_SOURCE RECORDS_

/-! ## Patrol (R311) -/

/-- The k-th read of an endpoint's round is due: the reads are spread evenly over the interval. -/
def State.patrolDue (s : State) (node k : Nat) : Bool :=
  let n := if node < 5064 then 504000000000 / 64 / 64 else 1536000000000 / 64 / 24
  decide (k = Tab.get 0 s.mem.patrol node ∧
    Tab.get 0 s.mem.patrolStart node + k * sec (s.setting 0x25000A 86400) / n ≤ s.time.tick) &&
    !((s.arb (node - 5000)).queue.any fun q => q.requester == 20)
/-- PATROL_READ (R311): the next burst of the round, at its point in the interval, as the maintenance requester. -/
def execPatrolRead (node : NodeId) (offset : Nat) (s : State) : Res :=
  if node.val < 5000 ∨ 5088 ≤ node.val ∨ !s.patrolDue node offset then .next s
  else .next ((s.reqArrive (node.val - 5000) { requester := 20, node := node, burst := (endpointBurst node offset).2 / 64, lock := false,
                                               since := s.time.tick, work := .patrol offset }).getD s)
/-- CLEAR_ARBITER_COUNTERS (R324): 1 clears every counter of the selected arbiter; any other value is refused. -/
def execClearArbiterCounters (value : Byte) (s : State) : Res :=
  if value = 1 then .next (s.modArb (s.setting 0x251001 0) fun x => { x with stats := [] }) else .next s

end Sys2Proof.Machine
end

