-- ==== Sys2Proof/Machine/Weights.lean ====
section
/-! DEFINITION. Weight versions, staging, the switch, scrubbing and adapter slots (09). -/

namespace Sys2Proof.Machine

/-! ## Shards and versions (R275 to R277) -/

/-- Key of a shard. -/
def shardKey (b : Bool) (st : Nat) : Nat := b2n b * 5000 + st
/-- Change weights and adapters. -/
def State.modWeights (s : State) (f : Weights → Weights) : State := { s with weights := f s.weights }
/-- Shard of a bank and stand. -/
def State.shard (s : State) (b : Bool) (st : Nat) : Shard := Tab.get {} s.weights.shards (shardKey b st)
/-- Change a shard. -/
def State.modShard (s : State) (b : Bool) (st : Nat) (f : Shard → Shard) : State :=
  s.modWeights fun w => { w with shards := Tab.set {} w.shards (shardKey b st) (f (s.shard b st)) }
/-- Version of a bank. -/
def State.version (s : State) (b : Bool) : Version := if b then s.weights.verB else s.weights.verA
/-- Replace the version of a bank. -/
def State.setVersion (s : State) (b : Bool) (v : Version) : State :=
  s.modWeights fun w => if b then { w with verB := v } else { w with verA := v }
/-- Change every listed core: for changes that leave a core without content as it is. -/
def State.mapCores (s : State) (f : Nat → Core → Core) : State := { s with cores := Tab.mapVals {} f s.cores }
/-- Change all 85,000 cores. -/
def State.allCores (s : State) (f : Core → Core) : State :=
  { s with cores := ((List.range 85000).map fun n => (n, f (Tab.get {} s.cores n))).filter fun e => decide (e.2 ≠ {}) }
/-- State of a bank of every core changes from one to another. -/
def State.bankSt (s : State) (b : Bool) (p : BankState → Bool) (v : BankState) : State :=
  s.mapCores fun _ c => c.modBank b fun k => if p k.st then { k with st := v } else k
/-- Banks being staged: the one the pointer does not name, or both (R279). -/
def State.stagingBanks (s : State) : List Bool :=
  match s.weights.staging with
  | some g => if g.cap then [false, true] else [!s.weights.ptrB]
  | none => [!s.weights.ptrB]
/-- Every shard of a bank's version is VERIFIED (R288). -/
def State.bankComplete (s : State) (b : Bool) : Bool :=
  decide ((s.version b).epoch ≠ 0) && allStands.all fun st => decide ((s.shard b st).st = .verified)
/-- Banks that hold an epoch. -/
def State.epochBanks (s : State) (e : Nat) : List Bool := [false, true].filter fun b => decide (e ≠ 0 ∧ (s.version b).epoch = e)
/-- Complete version with an epoch. -/
def State.epochComplete (s : State) (e : Nat) : Bool :=
  decide (s.epochBanks e ≠ []) && (s.epochBanks e).all fun b => s.bankComplete b
/-- Core that position p of a stand is written to (R97). -/
def Stand.coreAt (x : Stand) (p : Nat) : Nat := if x.svc.valid ∧ x.svc.spos = p then 16 else p
/-- Serving is STOPPED (R273). -/
def State.stopped (s : State) : Bool := s.serving.state = 0
/-- Result of a weight command (R279): vector 16 (Table 15.3). -/
def State.weightResult (s : State) (op code : Nat) : State := (s.modWeights fun w => { w with wres := op * 256 + code }).due 16

/-- Layout of the array at position p (Table 9.1); an EMPTY array is written as W4 zeros (R278). -/
def Shard.layout (h : Shard) (p : Nat) : Layout :=
  let b := field h.hdr (24 + p) 1
  if bit b 7 then .w4 else (layoutOf (b % 16)).getD .w4
/-- CRC-32C of one array's bytes agrees with the header's ACRC. -/
def acrcOk (hdr : List Byte) (p : Nat) (bs : List Byte) : Bool := decide (crc32c bs = field hdr (40 + 4 * p) 4)
/-- DIGEST agrees (Table 9.1). -/
def digestOk (hdr pay : List Byte) : Bool := decide (sha256 (slice hdr 0 224 ++ pay) = slice hdr 224 32)
/-- Row r of position p of a payload (R277). -/
def payloadRow (pay : List Byte) (p r : Nat) : BitVec 256 := BitVec.ofNat 256 (leNat (slice pay (32768 * p + 32 * r) 32))

/-! ## Master areas (R294, R309) -/

/-- Node of the forester's bus agent (Table 10.3). -/
def foresterNode : Nat := 5105
/-- Bytes that a shard can take of a master area. -/
def shardBytes : Nat := 526592
/-- Tier B address of a shard's part of a bank's master area (Table 10.2; DESIGN CHOICE, log 123: each shard has its largest size). -/
def masterAt (b : Bool) (st : Nat) : Nat := (if b then 66632960000 else 64000000000) + shardBytes * st
/-- Set bits of a row-presence map below row r. -/
def presentBelow (m : List Byte) (r : Nat) : Nat := ((List.range r).filter fun k => bit (field m (k / 8) 1) (k % 8)).length
/-- One array as a master area holds it: its row-presence map, then the rows present, in ascending order (R294). -/
def packArray (rows : Nat → BitVec 256) : List Byte :=
  ((List.range 128).map fun k => BitVec.ofNat 8 (((List.range 8).map fun i => b2n (decide (rows (8 * k + i) ≠ 0)) * 2 ^ i).sum)) ++
  ((List.range 1024).filter fun r => decide (rows r ≠ 0)).flatMap fun r => leBytes 32 (rows r).toNat
/-- A shard as a master area holds it. -/
def packShard (hdr : List Byte) (rows : Nat → Nat → BitVec 256) : List Byte :=
  hdr ++ (List.range 16).flatMap fun p => packArray (rows p)
/-- Address of position p in a master area: each earlier position takes its map and its rows. -/
def State.arrayAt (s : State) (b : Bool) (st : Nat) : Nat → Nat
  | 0 => masterAt b st + 256
  | p + 1 =>
    let a := s.arrayAt b st p
    a + 128 + 32 * presentBelow (s.tierBytes true a 128) 1024
/-- Row r of position p as the master area of a bank spells it. -/
def State.masterRow (s : State) (b : Bool) (st p r : Nat) : BitVec 256 :=
  let a := s.arrayAt b st p
  let m := s.tierBytes true a 128
  if bit (field m (r / 8) 1) (r % 8) then BitVec.ofNat 256 (leNat (s.tierBytes true (a + 128 + 32 * presentBelow m r) 32)) else 0
/-- The payload that a shard's part of a master area spells (R277). -/
def State.masterPayload (s : State) (b : Bool) (st : Nat) : List Byte :=
  (List.range 16).flatMap fun p => arrayBytes (s.masterRow b st p)
/-- The bursts of position p are read from the master area: checked, counted and recorded (R305). -/
def State.masterRead (s : State) (b : Bool) (st p : Nat) : State :=
  let a := s.arrayAt b st p
  (s.tierRead true a (s.arrayAt b st (p + 1) - a) foresterNode).2
/-- Store a shard in its master area. -/
def State.putMaster (s : State) (b : Bool) (st : Nat) (hdr : List Byte) (rows : Nat → Nat → BitVec 256) : State :=
  s.tierWrite true (masterAt b st) (packShard hdr rows) foresterNode
/-- Empty the master area of a bank (Table 9.3). -/
def State.emptyArea (s : State) (b : Bool) : State :=
  let lo := masterAt b 0
  { s with mem := { s.mem with tierB := Tab.clear s.mem.tierB fun a => decide (lo ≤ a ∧ a < lo + 5000 * shardBytes) } }
/-- Rows of position p as the arrays of the stand read back (R288). -/
def State.readBack (s : State) (b : Bool) (st p r : Nat) : BitVec 256 :=
  let x := s.stand st
  let own := (((s.core st (x.coreAt p)).bank b)).now
  let pair := if (if b then x.pairB else x.pairA) = some p then some ((s.core st 16).bank b).now else none
  readRow ((s.shard b st).layout p) own pair r

/-! ## Writing (R285 to R287) -/

/-- The applied throttle level (R400). -/
def State.level (s : State) : Nat := max s.sense.tlevel s.sense.plevel
/-- Arrays that may be in WRITE or VERIFY at once (R285). -/
def State.writeAllowance (s : State) : Nat :=
  let n := s.setting 0x310008 1000
  if 0 < s.level then n / 2 else n
/-- Arrays in WRITE or VERIFY. -/
def State.inWrite (s : State) : Nat :=
  let busy := fun (k : ABank) => b2n (decide (k.st = .write ∨ k.st = .verify))
  (s.cores.map fun e => busy e.2.bankA + busy e.2.bankB).sum
/-- Position of a stand that is paired with core 16 in a bank. -/
def Stand.pairOf (x : Stand) (b : Bool) : Option Nat := if b then x.pairB else x.pairA
/-- Set or end the pairing of a bank. -/
def Stand.setPair (x : Stand) (b : Bool) (p : Option Nat) : Stand := if b then { x with pairB := p } else { x with pairA := p }
/-- Arrays of the shards of a status that wait to be written: ascending stand, then position (R285). -/
def State.writeQueue (s : State) (st0 : ShardStatus) : List (Bool × Nat × Nat) :=
  allStands.flatMap fun st => [false, true].flatMap fun b =>
    let h := s.shard b st
    if h.st = st0 then
      ((List.range 16).filter fun p =>
        let k := ((s.core st ((s.stand st).coreAt p)).bank b).st
        !h.done.getLsbD p && decide (k = .empty ∨ k = .idle)).map fun p => (b, st, p)
    else []
/-- The array at position p is written anew: a pairing of it in this bank ends, and core 16's bank is EMPTY (R287). -/
def State.endPair (s : State) (b : Bool) (st p : Nat) : State :=
  let s := s.modShard b st fun h => { h with w4s := h.w4s &&& ~~~(BitVec.ofNat 16 (2 ^ p)) }
  if (s.stand st).pairOf b = some p then
    ((s.modStand st fun x => x.setPair b none).modCore st 16 fun x => x.modBank b fun k => { k with st := .empty }).modShard b st fun h =>
      { h with paired := false }
  else s
/-- Banks of a shard's arrays in WRITE or VERIFY change state. -/
def State.settleShard (s : State) (b : Bool) (st : Nat) (v : BankState) : State :=
  let x := s.stand st
  let cs := (List.range 16).map x.coreAt ++ (if (x.pairOf b).isSome then [16] else [])
  cs.foldl (fun s c => s.modCore st c fun x => x.modBank b fun k => if k.st = .write ∨ k.st = .verify then { k with st := v } else k) s
/-- An array that no column handling saves: the shard UNPLACEABLE, the array's bank FAILED, the shard's other arrays no longer
written (Table 9.5, R50). -/
def State.unplaceable (s : State) (b : Bool) (st c : Nat) : State :=
  ((s.modCore st c fun x => x.modBank b fun k => { k with st := .failed }).modShard b st fun h => { h with st := .unplaceable }).settleShard
    b st .empty
/-- Begin the write of an array; a worn bank refuses it, which installation treats as UNPLACEABLE (R378). -/
def State.beginWrite (s : State) (q : Bool × Nat × Nat) : State :=
  let c := (s.stand q.2.1).coreAt q.2.2
  if (s.shard q.1 q.2.1).st = .unplaceable then s
  else if ((s.core q.2.1 c).bank q.1).worn then s.unplaceable q.1 q.2.1 c
  else
    ((s.endPair q.1 q.2.1 q.2.2).modCore q.2.1 c fun x => x.modBank q.1 fun k => { k with st := .write }).modShard q.1 q.2.1 fun h =>
      { h with st := .writing }
/-- Begin as many writes as the allowance lets (R285); shards whose writing has begun go first (DESIGN CHOICE, log 124). -/
def State.pumpWrites (s : State) : State :=
  ((s.writeQueue .writing ++ s.writeQueue .arrived).take (s.writeAllowance - s.inWrite)).foldl State.beginWrite s
/-- Core 16 can take a pairing (R287). -/
def Stand.canPair (x : Stand) : Bool := !x.svc.valid && x.pairA.isNone && x.pairB.isNone && x.coppice.isNone
/-- Free sense trims that the installation's trim step finds (R410, log 9). -/
def State.freshTrims (s : State) : Tab (BitVec 6) :=
  ((List.range 268).map fun c => (c, BitVec.ofNat 6 (Config.freeNat (s.freeCtr + c)))).filter fun e => decide (e.2 ≠ 0)
/-- Write rows to a bank of a core as an array of layout l (R286): the bank as the writes leave it, with its wear, its trims and its
row rewrites noted, and whether it holds the array. `rewrites`: rewrites of rows that one of them put right, at most three a row. -/
def State.writeBank (s : State) (b : Bool) (st c : Nat) (l : Layout) (rows : Nat → BitVec 256) (w4s : Bool) (rewrites : Nat) : State × Bool :=
  let k := (s.core st c).bank b
  let r := k.write l rows w4s
  let trims := s.freshTrims
  let more := min rewrites (3 * 1024 * (r.1.rewrites - k.rewrites) - r.2.2)
  let s := ({ s with freeCtr := s.freeCtr + 268 } : State).count 0x531006 (r.2.2 + more)
  let s := s.modCore st c fun x => x.modBank b fun _ => { r.1 with trims := if r.2.1 then trims else r.1.trims }
  (s.wearNote st c b k.rewrites, r.2.1)
/-- Move a bank of a core to a state. -/
def State.setBankSt (s : State) (b : Bool) (st c : Nat) (v : BankState) : State :=
  s.modCore st c fun x => x.modBank b fun k => { k with st := v }
/-- Write and verify one array of a shard (R286, R287): its core is c. The bank stays in VERIFY until the shard's final check (R288). -/
def State.writeOne (s : State) (b : Bool) (st p c rewrites : Nat) : State :=
  let l := (s.shard b st).layout p
  let rows := s.masterRow b st p
  let w4s := (s.stand st).canPair && !((s.core st 16).bank b).worn
  let r := (s.masterRead b st p).writeBank b st c l rows w4s rewrites
  if !r.2 then r.1.unplaceable b st c
  else
    let s := (r.1.setBankSt b st c .verify).modShard b st fun h => { h with done := h.done ||| BitVec.ofNat 16 (2 ^ p) }
    if ((s.core st c).bank b).layout ≠ .w4s then s
    else
      let q := s.writeBank b st 16 .w4 (fun r => pairRow (rows r)) false 0
      if !q.2 then (q.1.setBankSt b st 16 .failed).unplaceable b st c
      else
        ((q.1.setBankSt b st 16 .verify).modStand st fun x => x.setPair b (some p)).modShard b st fun h =>
          { h with paired := true, w4s := h.w4s ||| BitVec.ofNat 16 (2 ^ p) }
/-- ARRAY_WRITE_VERIFY_DONE (R286): the array in WRITE is written and verified. -/
def execArrayWriteVerifyDone (bankB : Bool) (st : StandId) (p : Pos) (rewrites : Nat) (s : State) : Res :=
  let c := (s.stand st).coreAt p
  if ((s.core st c).bank bankB).st ≠ .write ∨ (s.shard bankB st).st ≠ .writing then .next s
  else .next ((s.writeOne bankB st p c rewrites).pumpWrites)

_WHAT YOU ARE ASKED TO DO_
Everything from the first line above up to and including the line that contains "def execPatrolRead (node" should be printed exactly; please print only that.

_RESPONSE AREA_
/-! ## Patrol (R311) -/

/-- The k-th read of an endpoint's round is due: the reads are spread evenly over the interval. -/
def State.patrolDue (s : State) (node k : Nat) : Bool :=
  let n := if node < 5064 then 504000000000 / 64 / 64 else 1536000000000 / 64 / 24
  decide (k = Tab.get 0 s.mem.patrol node ∧
    Tab.get 0 s.mem.patrolStart node + k * sec (s.setting 0x25000A 86400) / n ≤ s.time.tick) &&
    !((s.arb (node - 5000)).queue.any fun q => q.requester == 20)
/-- PATROL_READ (R311): the next burst of the round, at its point in the interval, as the maintenance requester. -/
def execPatrolRead (node : NodeId) (offset : Nat) (s : State) : Res :=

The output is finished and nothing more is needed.